Augmented Reality and Tourism

Written by Christopher Harrison Skinner

Tourism is a great business. Sometime in the not too distant future destinations will embrace augmented reality as a means to attract and more important, retain visitors. The days of media-driven answers don’t always work for the DMO and individual businesses struggle to represent the whole market. We need more things that gives customers what they want.

Augmented reality Is one of those things that allows the user of an electronic device with a camera to visualize virtual objects in reality. A great and relevant example of this is the popular mobile game Pok?mon Go (pictured below).

Pok?mon Go, developed and published by Niantic, is a game for mobile phones released in the summer of 2016. The game’s main pull is that users can find and collect digital monsters scattered around the world using their phones. As you can tell from the picture above, a 3d digital creature is superimposed on the world as seen through the camera.

Augmented reality differs from virtual reality in one major way. In virtual reality, the user’s sense of space in the world is almost completely nullified; at the least, users of virtual reality wear a headset that completely obstructs their vision of the real world. The Oculus Rift (pictured below from the front and the back) is a prime example of what a basic virtual reality headset looks like.

As you can see, the headset completely envelopes the user’s eyes, cutting off their view of the real world. This is not going to be the answer to real-world tourism.

Inside the headset are a pair of small screens that are directly in front of the user’s eyes. The screens work like typical screens, displaying whatever the developer has made, the pair of small screens creating a false binocular vision. Some more advanced models also come with hand controls that are able to create a digital copy of the user’s hands that track and mirror the users hand movements from the real world to the virtual world accurately using infrared sensors; additionally, they can include headphones that allow the user to hear whatever is in the virtual world. Finally, some experimental devices allow for the player to “walk” in the virtual world using a multi-directional treadmill (pictured below).

All these combine to give the user the most realistic feeling of being in a virtual world apart from the real world. Unfortunately, all these devices mean that the user must be confined to a small area in the real world (as small as 2×2 meters to as large as 3×3 meters)

Augmented reality, on the other hand, primarily uses the real world and superimposes virtual assets (text, images, 3d and 2d, etc) onto the screen of whatever electronic device the camera is hooked up to. Compared to virtual reality, augmented reality is cheaper, more accessible, and allows the user to move about the real world freely. Most destinations have deep understandings of their history. That asset alone is more valuable than media when integrated with augmented reality.

My suggestion is to use augmented reality to introduce tourists to history mashed with current businesses and attractions through their phones at historic locations. Every place has a history that can be explored and brought forward to the current world. In New Orleans, there is a thirst for its history. The public wants history yet how it’s performed today is inconsistent and on the schedule of the business, not the customer.
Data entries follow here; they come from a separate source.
/-- Enrolment, PREPARE, ABORT and DECISION queries at a member (R16, R41, R45, R50, R51, R52, R53, R188). -/
def Obligations.TransactionMembers : Prop :=
  (∀ tid u inc x s, mapFind s.un.txns tid = some x → txnLive x = true → memberOf s tid u = some .invited →
    msgHeld s x u = false → takesMessage s u inc false = true →
    Answers (.txnEnrol tid u inc) s fun t => memberOf t tid u = some .enrolled ∧ onlyTxn s t tid) ∧
  (∀ tid u inc x s, mapFind s.un.txns tid = some x → txnLive x = true → memberOf s tid u = some .invited →
    msgHeld s x u = false → abortable s x = true → (unitAt s u).state = .quiescing → inc = (unitAt s u).inc →
    Answers (.txnEnrol tid u inc) s fun t => txnAborted s t tid 3) ∧
  (∀ tid u inc x s, mapFind s.un.txns tid = some x → x.phase = .preparing → memberOf s tid u = some .enrolled →
    msgHeld s x u = false → takesMessage s u inc true = true →
    Answers (.txnPrepare tid u inc) s fun t =>
      memberOf t tid u = some (if prepareGate s x u = 0 then .prepared else .refused) ∧ onlyTxn s t tid) ∧
  (∀ tid u inc x s, mapFind s.un.txns tid = some x → x.phase = .preparing → memberOf s tid u = some .enrolled →
    msgHeld s x u = false → abortable s x = true → (unitAt s u).state = .run → inc ≠ (unitAt s u).inc →
    Answers (.txnPrepare tid u inc) s fun t =>
      txnAborted s t tid 2 ∧ (x.kind ≠ 2 → t.un.staleReq = satInc s.un.staleReq)) ∧
  (∀ tid u inc x s, mapFind s.un.txns tid = some x → msgHeld s x u = true →
    Ignores (.txnEnrol tid u inc) s ∧ Ignores (.txnPrepare tid u inc) s) ∧
  (∀ tid u x m s, mapFind s.un.txns tid = some x → x.phase = .aborted → memberOf s tid u = some m → m ≠ .discarded →
    abortHeld s x u = false →
    Answers (.txnAbort tid u) s fun t =>
      (memberOf t tid u = some .discarded ∨ mapFind t.un.txns tid = none) ∧
        (∀ o ∈ t.un.outst, ¬ (o.src = pageOf u ∧ o.txn = some tid)) ∧
        t = { s with un := { s.un with txns := t.un.txns, outst := t.un.outst, cpl := t.un.cpl, staleReq := t.un.staleReq } }) ∧
  (∀ tid u x s, mapFind s.un.txns tid = some x → abortHeld s x u = true → Ignores (.txnAbort tid u) s) ∧
  (∀ tid u x s, mapFind s.un.txns tid = some x → x.queries.contains (pageOf u) = true → msgRoute s x u = true →
    abortable s x = true → x.record = true → x.kind ≠ 3 → memberOf s tid u = some .counted →
    Answers (.decisionQuery tid u) s fun t => memberOf t tid u = some .applied) ∧
  (∀ tid u x s, mapFind s.un.txns tid = some x → x.queries.contains (pageOf u) = true → msgRoute s x u = true →
    abortable s x = true → x.record = false → x.phase = .preparing → (memberOf s tid u).isSome = true →
    Answers (.decisionQuery tid u) s fun t =>
      (memberOf t tid u = some .discarded ∨ mapFind t.un.txns tid = none) ∧ t.un.abortCnt = satInc s.un.abortCnt ∧
        t.un.lastAbort.toNat % 16 = 7) ∧
  (∀ tid u x s, mapFind s.un.txns tid = some x → abortable s x = false → Ignores (.decisionQuery tid u) s)
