/-! ### Ranges -/

def tileOk (t : Nat) : Bool := t < 512
def clusterOk (c : Nat) : Bool := c < 32
def dieOk (d : Nat) : Bool := d < 4
def mcOk (m : Nat) : Bool := m < 16
def pcOk (pc : Nat) : Bool := pc < 128
def tierOk (tier : Nat) : Bool := tier < 3
def blockOk (b : Nat) : Bool := b < 4096
def fportOk (p : Nat) : Bool := p < 16
def nodeOk (n : Nat) : Bool := n < 65536
def portOk (k : Nat) : Bool := k < 2
def vfOk (v : Nat) : Bool := v < 512
def ctxOk (c : Nat) : Bool := c < 512
def qidOk (q : Nat) : Bool := q < 32
def bqOk (q : Nat) : Bool := q < 16
def tidOk (t : Nat) : Bool := t < 1024
def log2nOk (n : Nat) : Bool := n ≤ 9
def sOk (r : Nat) : Bool := r < 64
/-- S0 to S7 are read-only (R142). -/
def dstOk (r : Nat) : Bool := 8 ≤ r && r < 64
def xOk (r : Nat) : Bool := r < 16
def laneOk (k : Nat) : Bool := k ≤ 5
def tdOk (r : Nat) : Bool := r < 32
def tokOk (r : Nat) : Bool := r < 32
/-- IDE streams: 0 CXL.cachemem, 1 the link stream, 2 + s selective stream s (Table 13-8). -/
def ideOk (k : Nat) : Bool := k < 10

/-- Units that the widest variant has, with its service blocks (Tables 1-1 and 1-17). -/
def unitOk (u : UnitId) : Bool :=
  match u with
  | .package => true
  | .cdie d => d < 4
  | .iodie i => i < 2
  | .link k => k < 8
  | .cluster c => c < 32
  | .stack s => s < 12
  | .near d => d < 4
  | .tile t => t < 512
  | .spare c => c < 32
  | .fport p => p < 16
  | .hport k => k < 2
  | .service k => k < 4

/-! ### Slot fields (Tables 6-6 to 6-8) -/

def wloadOk (f : WloadOp) : Bool := f.bank < 2 && f.split < 4 && tdOk f.td && xOk f.x
def streamOpOk (f : StreamOp) : Bool :=
  f.bank < 2 && f.splitA < 4 && f.accRow < 512 && 1 ≤ f.rows && f.rows ≤ 512 && tdOk f.td && xOk f.x
def drainOk (f : DrainOp) : Bool :=
  f.accRow < 512 && 1 ≤ f.rows && f.rows ≤ 512 && f.scale < 3 && f.scaleSrc < 64 && tdOk f.td && xOk f.x && f.rmode < 8
    && f.use < 256 && f.headroom < 2 && f.add < 3 && tdOk f.tdR && xOk f.xR
/-- Residue checks run on the cells, adder trees and vector lanes; what passes through the other engines has none (R84). -/
def noResidue (hw : HwErr) : Bool := hw.residue.isEmpty
def moveOk (f : MoveOp) : Bool :=
  f.unit < 8 && tdOk f.tdS && xOk f.xS && tdOk f.tdD && xOk f.xD && xOk f.xW && f.rmode < 8 && f.use < 256 && f.headroom < 2
    && noResidue f.hw
def vxOk (f : VxOp) : Bool :=
  f.pipe < 2 && tdOk f.tdD && xOk f.xD && tdOk f.tdA && xOk f.xA && tdOk f.tdB && xOk f.xB && f.rmode < 8 && f.use < 256
    && sOk f.sreg && f.opx < 2048

/-! ### Names within operands -/

def pathOk (p : PathId) : Bool := match p with | .unit k => k < 8 | _ => true
def timerOk (w : TxnTimer) : Bool :=
  match w with
  | .coord tid => tidOk tid
  | .member tid u => tidOk tid && unitOk u
  | .subst c => clusterOk c
def dbSrcOk (d : DbSrc) : Bool := match d with | .pf p => portOk p | .vf p v _ => portOk p && vfOk v
def hdmSrcOk (d : HdmSrc) : Bool := match d with | .cxlMem p => portOk p | .vfBar2 p v => portOk p && vfOk v | .foreign p => portOk p
def rxOk (h : RxHead) : Bool :=
  fportOk h.port && h.pn < 2 ^ 64 && h.hdr < 2 ^ 512 && h.body.length ≤ 8192 && (h.tag.length = 0 || h.tag.length = 16)
def msgSrcOk (m : MsgSrc) : Bool := match m with | .wire h => rxOk h | .local' _ => true | .own t0 g => tileOk t0 && g < 64
def lcAccOk (a : LcAcc) : Bool := match a with | .token k _ => k < 8 | _ => true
In addition, a company can fill in the blanks and hire reenactors to portray any event at a historical location and film it with a 360-degree camera. Similar to how online education is coming about, this is a way to bring modern tourism and history together. Augmented reality developers could make an app that shows this reenacted scene to the user through their electronic device, allowing the user to experience a reenactment of history up close and in any position they want and at the same historic location. The image below is a good example of what I was thinking about; I took a modern-day image of New Orleans and a historical photo and made it appear that the viewer sees the historic photo through their phone.

This version of augmented reality could be repurposed for almost anything tourism related; haunted houses, historic battles, maps, the Hurricane Katrina flood, sports. Almost anything could be recreated with reenactors, computer-generated images, and historic buildings. Much of these assets exist already and can be made useful in a modern way.

When combined with current assets such as the businesses in these historic buildings, you drive a multitude of things at the same time. You satisfy the need for tax revenue while creating customer delight for the tourists in a consistent and modern way.